■ What to work on: Pull out from the material below all lines with "Config".

--- Supplied records ---

-- ==== Sys2Proof/Laws/Ops.lean ====
section
/-! SUPPORT. What the shared operations of the commands can do, said once: the inputs, the command frame of 44_system.md R172
and `set_obuf` of 10_state.md R33. -/

namespace Sys2Proof.Machine

@[simp] theorem finish_ok (s : State) (b : Block) : finish s (.ok b) = .next { s with block := commandOk b } := rfl

@[simp] theorem finish_error (s : State) (e : ErrorKind) :
    finish s (.error e) = .next { s with block := commandFail s.block e } := rfl

/-- Everything the command frame can do. -/
theorem finish_cases {s t : State} {r : Except ErrorKind Block} (h : finish s r = .next t) :
    (∃ b, r = .ok b ∧ t = { s with block := commandOk b }) ∨
    (∃ e, r = .error e ∧ t = { s with block := commandFail s.block e }) := by
  cases r with
  | ok b => exact .inl ⟨b, rfl, by simpa using h.symm⟩
  | error e => exact .inr ⟨e, rfl, by simpa using h.symm⟩

theorem errCode_ne_zero (e : ErrorKind) : errCode e ≠ 0 := by cases e <;> decide

theorem errCode_le (e : ErrorKind) : (errCode e).toNat ≤ 5 := by cases e <;> decide

theorem ibufBytes_length (b : Block) : (ibufBytes b).length = min b.ilen.toNat 16 := by
  simp [ibufBytes]

theorem genericInput_of_le {b : Block} (h : b.ilen.toNat ≤ 16) : genericInput b = .ok (ibufBytes b) := by
  simp [genericInput, Nat.not_lt.mpr h]

theorem genericInput_of_gt {b : Block} (h : 16 < b.ilen.toNat) : genericInput b = .error .range := by
  simp [genericInput, h]

theorem serialInput_of_eq {b : Block} {n : Nat} (h : b.ilen.toNat = n) : serialInput n b = .ok (ibufBytes b) := by
  simp [serialInput, h]

theorem serialInput_of_ne {b : Block} {n : Nat} (h : b.ilen.toNat ≠ n) : serialInput n b = .error .format := by
  simp [serialInput, h]

@[simp] theorem withInput_ok (t : List Byte) (f : List Byte → Except ErrorKind Block) :
    withInput (.ok t) f = f t := rfl

@[simp] theorem withInput_error (e : ErrorKind) (f : List Byte → Except ErrorKind Block) :
    withInput (.error e) f = .error e := rfl

@[simp] theorem toObuf_ok (b : Block) (t : List Byte) : toObuf b (.ok t) = .ok (setObuf b t) := rfl

@[simp] theorem toObuf_error (b : Block) (e : ErrorKind) : toObuf b (.error e) = .error e := rfl

/-- A text result that succeeds is the text in OBUF. -/
theorem toObuf_eq_ok {b b' : Block} {r : Except ErrorKind (List Byte)} (h : toObuf b r = .ok b') :
    ∃ t, r = .ok t ∧ b' = setObuf b t := by
  cases r with
  | ok t => exact ⟨t, rfl, by simpa using h.symm⟩
  | error e => simp at h

/-- An input that succeeds, and the rule's result on it. -/
theorem withInput_eq_ok {i : Except ErrorKind (List Byte)} {f : List Byte → Except ErrorKind Block} {b : Block}
    (h : withInput i f = .ok b) : ∃ t, i = .ok t ∧ f t = .ok b := by
  cases i with
  | ok t => exact ⟨t, rfl, h⟩
  | error e => simp at h

theorem genericInput_eq_ok {b : Block} {t : List Byte} (h : genericInput b = .ok t) :
    b.ilen.toNat ≤ 16 ∧ t = ibufBytes b := by
  unfold genericInput at h
  split at h
  · simp at h
  · exact ⟨by omega, by simpa using h.symm⟩

theorem serialInput_eq_ok {b : Block} {n : Nat} {t : List Byte} (h : serialInput n b = .ok t) :
    b.ilen.toNat = n ∧ t = ibufBytes b := by
  by_cases hn : b.ilen.toNat = n
  · exact ⟨hn, by simpa [serialInput_of_eq hn] using h.symm⟩
  · simp [serialInput_of_ne hn] at h

/-- The bytes of OBUF after `set_obuf`. -/
theorem setObuf_getElem (b : Block) (t : List Byte) (i : Nat) (h : i < 16) :
    (setObuf b t).obuf[i] = t.getD i 0x00 := by
  simp

/-- The rule of each command, apart from the frame: the block after its writes, or its first failing check. -/
def commandResult (i : Instr) (b : Block) : Except ErrorKind Block :=
  match i with
  | .nop => .ok b
  | .b36Enc minDigits => b36EncResult minDigits b
  | .b36Dec => withInput (genericInput b) (b36DecText b)
  | .crcReset => .ok { b with crcAcc := b.crcInit }
  | .crcByte data => .ok { b with crcAcc := crc8Update b.crcAcc data b.crcPoly b.refin }
  | .crcBuf => withInput (genericInput b) fun t => .ok (crcProcess b t)
  | .hkey => withInput (genericInput b) fun t => .ok { b with key := hashKey t }
  | .snMask => .ok { b with value := b.value ^^^ (b.key &&& Sys2Proof.Config.m50) }
  | .snEnc => withInput (serialInput Sys2Proof.Config.plainLen b) fun p => toObuf b (snEncode p)
  | .snDec => withInput (serialInput Sys2Proof.Config.encLen b) fun e => toObuf b (snDecode e)

/-- Everything a command's rule can write when it succeeds (10_state.md R41). -/
theorem commandResult_ok_cases {i : Instr} {b b' : Block} (h : commandResult i b = .ok b') :
    (i = .nop ∧ b' = b) ∨ (∃ n t, i = .b36Enc n ∧ t = b36Encode b.value.toNat n ∧ t.length ≤ 16 ∧ b' = setObuf b t) ∨
    (∃ v, i = .b36Dec ∧ b' = { b with value := v }) ∨
    (∃ a, (i = .crcReset ∨ (∃ c, i = .crcByte c) ∨ i = .crcBuf) ∧ b' = { b with crcAcc := a }) ∨
    (∃ k, i = .hkey ∧ b' = { b with key := k }) ∨
    (∃ v, i = .snMask ∧ b' = { b with value := v }) ∨
    (∃ t, i = .snEnc ∧ snEncode (ibufBytes b) = .ok t ∧ b' = setObuf b t) ∨
    (∃ t, i = .snDec ∧ snDecode (ibufBytes b) = .ok t ∧ b' = setObuf b t) := by
  cases i with
  | nop => simp_all [commandResult]
  | b36Enc n =>
    simp only [commandResult, b36EncResult] at h
    split at h
    · simp at h
    · refine .inr (.inl ⟨n, _, rfl, rfl, by omega, by simpa using h.symm⟩)
  | b36Dec =>
    obtain ⟨t, _, h⟩ := withInput_eq_ok h
    unfold b36DecText at h
    split at h
    · simp at h
    · split at h
      · simp at h
      · exact .inr (.inr (.inl ⟨_, rfl, by simpa using h.symm⟩))
  | crcReset => exact .inr (.inr (.inr (.inl ⟨_, .inl rfl, by simpa [commandResult] using h.symm⟩)))
  | crcByte c => exact .inr (.inr (.inr (.inl ⟨_, .inr (.inl ⟨c, rfl⟩), by simpa [commandResult] using h.symm⟩)))
  | crcBuf =>
    obtain ⟨t, _, h⟩ := withInput_eq_ok h
    exact .inr (.inr (.inr (.inl ⟨_, .inr (.inr rfl), by simpa [crcProcess] using h.symm⟩)))
  | hkey =>
    obtain ⟨t, _, h⟩ := withInput_eq_ok h
    exact .inr (.inr (.inr (.inr (.inl ⟨_, rfl, by simpa using h.symm⟩))))
  | snMask => exact .inr (.inr (.inr (.inr (.inr (.inl ⟨_, rfl, by simpa [commandResult] using h.symm⟩)))))
  | snEnc =>
    obtain ⟨t, hi, h⟩ := withInput_eq_ok h
    obtain ⟨u, hu, rfl⟩ := toObuf_eq_ok h
    obtain ⟨_, rfl⟩ := serialInput_eq_ok hi
    exact .inr (.inr (.inr (.inr (.inr (.inr (.inl ⟨_, rfl, hu, rfl⟩))))))
  | snDec =>
    obtain ⟨t, hi, h⟩ := withInput_eq_ok h
    obtain ⟨u, hu, rfl⟩ := toObuf_eq_ok h
    obtain ⟨_, rfl⟩ := serialInput_eq_ok hi
    exact .inr (.inr (.inr (.inr (.inr (.inr (.inr ⟨_, rfl, hu, rfl⟩))))))

/-- The block after a command whose rule gives `r` (R172). -/
def finishBlock (b : Block) (r : Except ErrorKind Block) : Block :=
  match r with
  | .ok b' => commandOk b'
  | .error e => commandFail b e

@[simp] theorem finishBlock_ok (b b' : Block) : finishBlock b (.ok b') = commandOk b' := rfl

@[simp] theorem finishBlock_error (b : Block) (e : ErrorKind) : finishBlock b (.error e) = commandFail b e := rfl

theorem finish_eq (s : State) (r : Except ErrorKind Block) :
    finish s r = .next { s with block := finishBlock s.block r } := by
  cases r <;> rfl

/-- Every command is its rule in the command frame (R172). -/
theorem exec_eq_finish (i : Instr) (s : State) : exec i s = finish s (commandResult i s.block) := by
  cases i <;> rfl

/-- Everything a command can do: its rule's writes with ERR 0, or the code of its error alone. -/
theorem exec_cases {i : Instr} {s t : State} (h : exec i s = .next t) :
    (∃ b, commandResult i s.block = .ok b ∧ t = { s with block := commandOk b }) ∨
    (∃ e, commandResult i s.block = .error e ∧ t = { s with block := commandFail s.block e }) :=
  finish_cases (exec_eq_finish i s ▸ h)

end Sys2Proof.Machine
end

---

■ Solved exercise:
  | .snMask => .ok { b with value := b.value ^^^ (b.key &&& Sys2Proof.Config.m50) }
  | .snEnc => withInput (serialInput Sys2Proof.Config.plainLen b) fun p => toObuf b (snEncode p)
  | .snDec => withInput (serialInput Sys2Proof.Config.encLen b) fun e => toObuf b (snDecode e)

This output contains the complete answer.